Gastric cancer cells were plated on culture slides, and incubated with PBS or kallistatin (640 nM) for 6 h. The cells were washed and fixed in 4% paraformaldehyde. Then, cells were blocked with normal nonimmune goat serum at 37 °C for 1 h. After washing three times, the cells were incubated with rabbit phospho-P65 and P65 antibodies (Abcam, Cambridge, MA, USA) at 37 °C for 2 h, then incubated with fluorescein isothiocyanate (FITC)-conjugated goat anti-rabbit IgG (Dako, Glostrup, Denmark) at 37 °C for 1 h after three washings. Finally, the cell nucleus was stained with 4,6-diamino-2-phenylindole (DAPI) (Sigma-Aldrich, St. Louis, MO, USA). Cells were visualized under a confocal microscope (Carl Zeiss, Oberkochen, Germany). In negative-control staining, the primary antibodies were omitted.

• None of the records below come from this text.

-- ==== Sys2Proof/Machine/Hallmark.lean ====
section
/-! DEFINITION. The hallmark engines (12 R454-R464): the commands that a port holds, taken in push order. -/
namespace Sys2Proof.Machine

/-- Response codes (R455). -/
def hcOk : Nat := 0
def hcBadcmd : Nat := 1
def hcBadfield : Nat := 2
def hcOptm : Nat := 3
def hcNosess : Nat := 4
def hcVoid : Nat := 5
def hcBusy : Nat := 6
def hcFault : Nat := 7

/-- A command at the head of a port: its code, whether its header is valid, its words after the header, and the zone at the
push of the header. -/
structure HallCmd where
  cmd : Nat
  headOk : Bool
  words : List Nat
  zone : Nat
  deriving DecidableEq, Repr

/-- The command that the engine takes next, once all its words have been pushed and fewer than 64 response words are
unpopped (R456); none while its translation fault is open. -/
def headCmd (p : Port) : Option HallCmd :=
  match p.cmds with
  | [] => none
  | (h, z) :: rest =>
    let v := h.toNat
    let nw := field v 19 16
    let cmd := field v 31 24
    if rest.length < nw ∨ 64 ≤ p.resps.length ∨ p.wait.isSome = true then none
    else some { cmd := cmd, headOk := decide (1 ≤ cmd ∧ cmd ≤ 3) && field v 23 20 == 0 && field v 15 0 == 0
                words := (rest.take nw).map (fun w => w.1.toNat), zone := z }

/-- A status word. -/
def statusWord (cmd : Nat) (ign : Bool) (code : Nat) : Word := BitVec.ofNat 32 (cmd * 2 ^ 24 + (if ign then 2 ^ 23 else 0) + code)

/-- The command is consumed, and its responses are answered. -/
def answerCmd (s : State) (pk : Nat) (c : HallCmd) (resps : List Word) (due : Nat) : State :=
  { s with ports := tmod s.ports pk (fun p =>
      { p with cmds := p.cmds.drop (c.words.length + 1), resps := p.resps ++ resps, due := p.due + due, failed := false
               done := 0 }) }

/-- A failing command: its status, and for OPEN the handle 0. -/
def failCmd (s : State) (pk : Nat) (c : HallCmd) (ign : Bool) (code : Nat) : State :=
  answerCmd s pk c (statusWord c.cmd ign code :: (if c.cmd = 1 then [0] else [])) 0

/-- The option words: none when an unknown one must be understood; else whether one was ignored, and LABEL. -/
def hallOptions (open_ : Bool) : List Nat → Bool → Nat → Option (Bool × Nat)
  | [], ign, label => some (ign, label)
  | w :: ws, ign, label =>
    if open_ ∧ field w 30 24 = 1 then hallOptions open_ ws ign (field w 23 0)
    else if bitOf w 31 then none
    else hallOptions open_ ws true label

/-- Word `i` of a command. -/
def HallCmd.word (c : HallCmd) (i : Nat) : Nat := (c.words[i]?).getD 0
/-- A 64-bit field from words `i` and `i + 1`. -/
def HallCmd.pair (c : HallCmd) (i : Nat) : Nat := c.word i + 2 ^ 32 * c.word (i + 1)

/-- The command of a port, when its code is `cmd` and its header is valid. -/
def cmdAt (s : State) (pk cmd : Nat) : Option (Port × HallCmd) :=
  match tget s.ports pk with
  | none => none
  | some p =>
    match headCmd p with
    | some c => if c.headOk ∧ c.cmd = cmd then some (p, c) else none
    | none => none

/-- The key of a port of a die. -/
def portKey (die port : Nat) : Nat := die * 256 + port

/-- HALLMARK_BADCMD. -/
def execHallmarkBadcmd (die port : Nat) (s : State) : Out :=
  let pk := portKey die port
  .next (match (tget s.ports pk).bind headCmd with
    | some c => if c.headOk then s else failCmd s pk c false hcBadcmd
    | none => s)

/-- The port waits for the driver's answer to a fault. -/
def portFault (s : State) (pk die va : Nat) (co : Coach) (e : XErr) (acc : Nat) : State :=
  let (f, s) := waitFault s co.ctx va (regionNumber s co.region) die co.version e acc
  { s with ports := tmod s.ports pk (fun p => { p with wait := some f }) }

/-- An error that a command of a coach meets (R457, R458). -/
def hallError (s : State) (k pa va : Nat) (page : Bool) : State := xlatBad s k pa va page

/-- Sessions of a die that are open or void. -/
def sessionsHeld (s : State) (die : Nat) : Nat := (s.sessions.filter (fun e => e.2.die == die && e.2.void_ != some 0)).length

/-- The session opens (R454). -/
def openSession (s : State) (pk die : Nat) (co : Coach) (c : HallCmd) (ign : Bool) (label : Nat) : State :=
  let count := tgetD 0 s.hallCount die + 1
  let world := ((tget s.ctxs co.ctx).map Ctx.world).getD 0
  let se : Session :=
    { die := die, number := BitVec.ofNat 64 ((Config.epoch.toNat + s.portil.resets) * 2 ^ 32 + count), ctx := co.ctx, world := world, rake := co.rake
      zone := c.zone, recAddr := c.pair 0, alg := field (c.word 2) 1 0, label := BitVec.ofNat 24 label
      debug := worldCovered s world, version := co.version, sig := ((tget s.regions co.region).map Region.sig).getD 0
      data := [], void_ := none, closing := none, recorded := false }
  let s := { s with sessions := tput s.sessions (sessionKey die count) se, hallCount := tput s.hallCount die count }
  answerCmd s pk c [statusWord 1 ign hcOk, BitVec.ofNat 32 (2 ^ 29 + die * 2 ^ 27 + count % 2 ^ 27)] 0

/-- HALLMARK_OPEN (R457). -/
def execHallmarkOpen (die port : Nat) (s : State) : Out :=
  let pk := portKey die port
  .next (match cmdAt s pk 1 with
    | none => s
    | some (p, c) =>
      let co := coachOf s p.coach
      if c.words.length < 3 ∨ c.pair 0 % 256 ≠ 0 ∨ 2 ^ 57 ≤ c.pair 0 ∨ 1 < c.word 2 then failCmd s pk c false hcBadfield
      else match hallOptions true (c.words.drop 3) false 0 with
        | none => failCmd s pk c false hcOptm
        | some (ign, label) =>
          if 4096 ≤ sessionsHeld s die ∨ 2 ^ 32 - 1 ≤ tgetD 0 s.hallCount die then failCmd s pk c ign hcBusy
          else if p.failed then failCmd s pk c ign hcFault
          else match xlateProgram s (dieUnits die) co.ctx (c.pair 0) .write with
            | (.ok _ _, s) => openSession s pk die co c ign label
            | (.fault e, s) => portFault s pk die (c.pair 0) co e 2
            | (.error pa page, s) => hallError (failCmd s pk c ign hcFault) p.coach pa (c.pair 0) page)

/-- The session that a handle names, opened by a context: its key (R456 check 4). A session whose CLOSE is being served is
closed. -/
def findSession (s : State) (die ctx handle : Nat) : Option (Nat × Session) :=
  let fits (e : Nat × Session) : Bool := e.2.die == die && e.2.ctx == ctx && e.1 % 2 ^ 27 == handle % 2 ^ 27
    && !isSigning s die e.1 && s.pending.all (fun p => p.2 != .record e.1 || e.2.void_.isSome)
  if handle / 2 ^ 28 = 2 ∧ handle / 2 ^ 27 % 2 = die then s.sessions.find? fits else none

/-- What absorbing bytes meets. -/
inductive Absorbed where
  | all (bs : List Byte) (s : State)
  | fault (bs : List Byte) (va : Nat) (e : XErr) (s : State)
  | error (bs : List Byte) (pa va : Nat) (page : Bool) (s : State)

/-- Read bytes line by line through the context's translation. -/
def absorbLines (die ctx : Nat) : Nat → Nat → Nat → List Byte → State → Absorbed
  | 0, _, _, acc, s => .all acc s
  | fuel + 1, va, n, acc, s =>
    if n = 0 then .all acc s
    else
      let m := if 64 - va % 64 < n then 64 - va % 64 else n
      match xlateProgram s (dieUnits die) ctx va .read with
      | (.fault e, s) => .fault acc va e s
      | (.error pa page, s) => .error acc pa va page s
      | (.ok pa leaf, s) =>
        let s := fillOwn s ctx [(pa, m, leaf.getLsbD 6)]
        match poisonIn s pa m with
        | some line => .error acc line va false s
        | none =>
          absorbLines die ctx fuel (va + m) (n - m) (acc ++ readOwn s [(pa, m, leaf.getLsbD 6)]) s

/-- The session takes bytes. -/
def takeBytes (s : State) (key : Nat) (bs : List Byte) : State :=
  { s with sessions := tmod s.sessions key (fun se => { se with data := se.data ++ bs }) }

/-- HALLMARK_ABSORB (R458): bytes absorbed before a fault stay absorbed, and the engine goes on from there. -/
def execHallmarkAbsorb (die port : Nat) (s : State) : Out :=
  let pk := portKey die port
  .next (match cmdAt s pk 2 with
    | none => s
    | some (p, c) =>
      let co := coachOf s p.coach
      let va := c.pair 1
      let len := c.word 3
      if c.words.length < 4 ∨ 2 ^ 57 < va + len then failCmd s pk c false hcBadfield
      else match hallOptions false (c.words.drop 4) false 0 with
        | none => failCmd s pk c false hcOptm
        | some (ign, _) =>
          match findSession s die co.ctx (c.word 0) with
          | none => failCmd s pk c ign hcNosess
          | some (key, se) =>
            if se.void_ = some 0 then failCmd s pk c ign hcNosess
            else if se.void_.isSome then failCmd s pk c ign hcVoid
            else if p.failed then failCmd (voidSession s key 5) pk c ign hcFault
            else
              let n := len - p.done
              match absorbLines die co.ctx (n / 64 + 2) (va + p.done) n [] s with
              | .all bs s => answerCmd (takeBytes s key bs) pk c [statusWord 2 ign hcOk] 0
              | .fault bs va e s =>
                let s := { takeBytes s key bs with ports := tmod s.ports pk (fun p => { p with done := p.done + bs.length }) }
                portFault s pk die va co e 1
              | .error bs pa va page s =>
                let s := voidSession (takeBytes s key bs) key 6
                hallError (failCmd s pk c ign hcVoid) p.coach pa va page)

/-- HALLMARK_CLOSE (R459): the digest is final, and one of the die's two signing units starts. The CLOSE of a void session
answers VOID once its record has been written. -/
def execHallmarkClose (die port : Nat) (s : State) : Out :=
  let pk := portKey die port
  .next (match cmdAt s pk 3 with
    | none => s
    | some (p, c) =>
      let co := coachOf s p.coach
      if c.words.length < 1 then failCmd s pk c false hcBadfield
      else match hallOptions false (c.words.drop 1) false 0 with
        | none => failCmd s pk c false hcOptm
        | some (ign, _) =>
          match findSession s die co.ctx (c.word 0) with
          | none => failCmd s pk c ign hcNosess
          | some (key, se) =>
            if se.void_ = some 0 then failCmd (forgetSession s key) pk c ign hcFault
            else if se.void_.isSome then
              (if se.recorded then failCmd (forgetSession s key) pk c ign hcVoid else s)
            else if 2 ≤ (tgetD [] s.signing die).length then s
            else
              let s := { s with sessions := tput s.sessions key { se with closing := some (pk, ign) }
                                signing := tput s.signing die (tgetD [] s.signing die ++ [key]) }
              answerCmd s pk c [] 1)

/-- HALLMARK_RECORD_WRITE (R464): the signature of a session is complete. -/
def execHallmarkRecordWrite (die session : Nat) (s : State) : Out :=
  let key := sessionKey die session
  .next (if isSigning s die key then finishClose s die key else s)

end Sys2Proof.Machine
end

Co-immunoprecipitation (Co-IP) assay

Cells were washed with ice-cold PBS and lysed for 20 min on ice in RIPA lysis buffer (Applygen, Beijing, China) supplemented with protease inhibitor cocktail (Sigma-Aldrich) and phenylmethylsulfonyl fluoride (PMSF) (Sigma-Aldrich). Lysates were pre-cleared then incubated overnight at 4 °C with the indicated antibody and protein A-Sepharose CL-4B beads (500 µg protein; 5 µg IgG; 50 µl beads; Invitrogen, Carlsbad, CA, USA). Immunoprecipitates were washed twice with RIPA lysis buffer. Proteins were eluted from beads with SDS sample buffer and then subjected to Western blotting analysis.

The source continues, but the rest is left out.